Es kostete den Herzog lediglich eine minimale Geste seiner Hand, ehe das Portal der Kirche ein weiteres Mal aufflog. Zwei Söldner schleiften eine junge Frau mit sich, die sich lautstark gegen die gewaltvollen Griffe der Sergeanten wehrte.

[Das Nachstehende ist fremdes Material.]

-- ==== Sys2Proof/Machine/Operands.lean ====
section
/-! DEFINITION. Operands: the register window and the halves of `SRC`, `DST`, `LEN` (10_state.md section 5,
30_encoding.md R92), and the data-memory ranges of a command with their admission (20_memory.md R63
to R65). -/

namespace Sys2Proof.Machine

open Sys2Proof

/-! ## The register window -/

/-- The eight registers of the window (10_state.md R40). -/
inductive WindowReg where
  | cmd
  | status
  | srcLo
  | srcHi
  | dstLo
  | dstHi
  | lenLo
  | lenHi
deriving DecidableEq, Repr

/-- The register at a byte offset from `REG_BASE` (10_state.md R40). -/
def windowRegAt (off : Nat) : Option WindowReg :=
  match off with
  | 0x00 => some .cmd
  | 0x04 => some .status
  | 0x08 => some .srcLo
  | 0x0C => some .srcHi
  | 0x10 => some .dstLo
  | 0x14 => some .dstHi
  | 0x18 => some .lenLo
  | 0x1C => some .lenHi
  | _ => none

/-- The register a host access names: a 32-bit access at one of the eight offsets, and nothing else
(10_state.md R47). The offsets are multiples of 4 and so is `REG_BASE` (`Config.wf`), so an access
that is not naturally aligned is at none of them. -/
def windowTarget (cfg : Config) (addr : Nat) (width : AccessWidth) : Option WindowReg :=
  if width = .word ∧ cfg.regBase ≤ addr then windowRegAt (addr - cfg.regBase) else none

/-- Bits 31:0 of a 64-bit register (10_state.md R40). -/
def lowHalf (v : Word64) : Word32 := v.extractLsb' 0 32

/-- Bits 63:32 of a 64-bit register (10_state.md R40). -/
def highHalf (v : Word64) : Word32 := v.extractLsb' 32 32

/-- A 64-bit register of its halves (30_encoding.md R92). -/
def ofHalves (hi lo : Word32) : Word64 := hi ++ lo

/-- What a host read of a window register returns (10_state.md R40 to R45): `CMD` reads as 0. -/
def readReg (r : WindowReg) (s : State) : Word32 :=
  match r with
  | .cmd => 0
  | .status => statusWord s
  | .srcLo => lowHalf s.src
  | .srcHi => highHalf s.src
  | .dstLo => lowHalf s.dst
  | .dstHi => highHalf s.dst
  | .lenLo => lowHalf s.len
  | .lenHi => highHalf s.len

/-- What a host write of a window register other than `CMD` does: a half of `SRC`, `DST` or `LEN` takes
the value, the other half stays (10_state.md R46); a write of `STATUS` is ignored (R42). A write of
`CMD` is a command, which `submitCommand` runs; here it stores nothing (R41). -/
def writeReg (r : WindowReg) (v : Word32) (s : State) : State :=
  match r with
  | .cmd => s
  | .status => s
  | .srcLo => s.withSrc (ofHalves (highHalf s.src) v)
  | .srcHi => s.withSrc (ofHalves v (lowHalf s.src))
  | .dstLo => s.withDst (ofHalves (highHalf s.dst) v)
  | .dstHi => s.withDst (ofHalves v (lowHalf s.dst))
  | .lenLo => s.withLen (ofHalves (highHalf s.len) v)
  | .lenHi => s.withLen (ofHalves v (lowHalf s.len))

/-! ## Ranges of the data memory -/

/-- A range `[addr, addr + len)` of the data memory and what it is used for (20_memory.md R63). -/
structure Range where
  addr : Nat
  len : Nat
  kind : AccessKind
deriving DecidableEq, Repr

/-- A rule of the platform admits a range (00_scope.md R6). -/
def ruleAdmits (r : AdmitRule) (g : Range) : Bool :=
  decide (r.kind = g.kind) && decide (r.first ≤ g.addr) && decide (g.addr + g.len ≤ r.bound) &&
    decide (r.minLen ≤ g.len) && decide (g.len ≤ r.maxLen)

/-- The platform predicate `admits(addr, n, kind)` (00_scope.md R6). -/
def platformAdmits (cfg : Config) (g : Range) : Bool := cfg.admitRules.any fun r => ruleAdmits r g

/-- A range is admitted (20_memory.md R64): it is empty, and then its address is not examined, or it does
not wrap past the top of the address space and the platform admits it. -/
def rangeAdmitted (cfg : Config) (g : Range) : Bool :=
  decide (g.len = 0) || (decide (g.addr + g.len ≤ 2 ^ 64) && platformAdmits cfg g)

/-- A non-empty range covers a byte of the block's own register window (20_memory.md R68). -/
def coversWindow (cfg : Config) (g : Range) : Bool :=
  decide (g.len ≠ 0) && decide (g.addr < cfg.regBase + 32) && decide (cfg.regBase < g.addr + g.len)

/-- The input range of a command that reads `n` bytes at `SRC` (20_memory.md R63). -/
def inputRange (s : State) (n : Nat) : Range := ⟨s.src.toNat, n, .read⟩

/-- The output range of a command that writes `n` bytes at `DST` (20_memory.md R63). -/
def outputRange (s : State) (n : Nat) : Range := ⟨s.dst.toNat, n, .write⟩

/-- The ranges of an `ENC` or `DEC` overlap without being identical (20_memory.md R65). -/
def partialOverlap (s : State) : Bool :=
  decide (s.len.toNat ≠ 0) && decide (s.src ≠ s.dst) &&
    decide (s.src.toNat < s.dst.toNat + s.len.toNat) && decide (s.dst.toNat < s.src.toNat + s.len.toNat)

end Sys2Proof.Machine
end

„Lasst mich!", keifte sie immer wieder mit ihrem markanten spanischem Akzent.

Der Duc griff sie beim Arm, schleuderte sie herum und hielt ihr seine Waffe an die Schläfe. Ihre wehrhaften Rufe verstummten jäh, als sie des kalten Metalls auf ihrer Haut gewahr wurde.

"Nein."

Dannielle erkannte die leise Hoffnungslosigkeit in der Stimme ihres Diebes und sie spürte, wie Daemon in ihrem Rücken kraftlos ausatmete. Der Herzog hatte wohl eine der wenigen Stellen getroffen, an der Jared zu treffen war.

„Was machst du hier?", fragte dieser schließlich an Lucida gewandt. "Ich habe dich angefleht zu vergessen, dass wir uns jemals begegnet sind. Ich..."

Der Herzog unterbrach seine Ansprache.

„Was sie hier tut?", lachte der hohe Herr spöttisch, „Sie ist dir gefolgt, um dein dreckiges Leben zu retten. Offenbar hat die Verliebtheit sie dazu getrieben. Wir werden einen Handel schließen. Meine Tochter und das Kästchen gegen deine dreckige Hure."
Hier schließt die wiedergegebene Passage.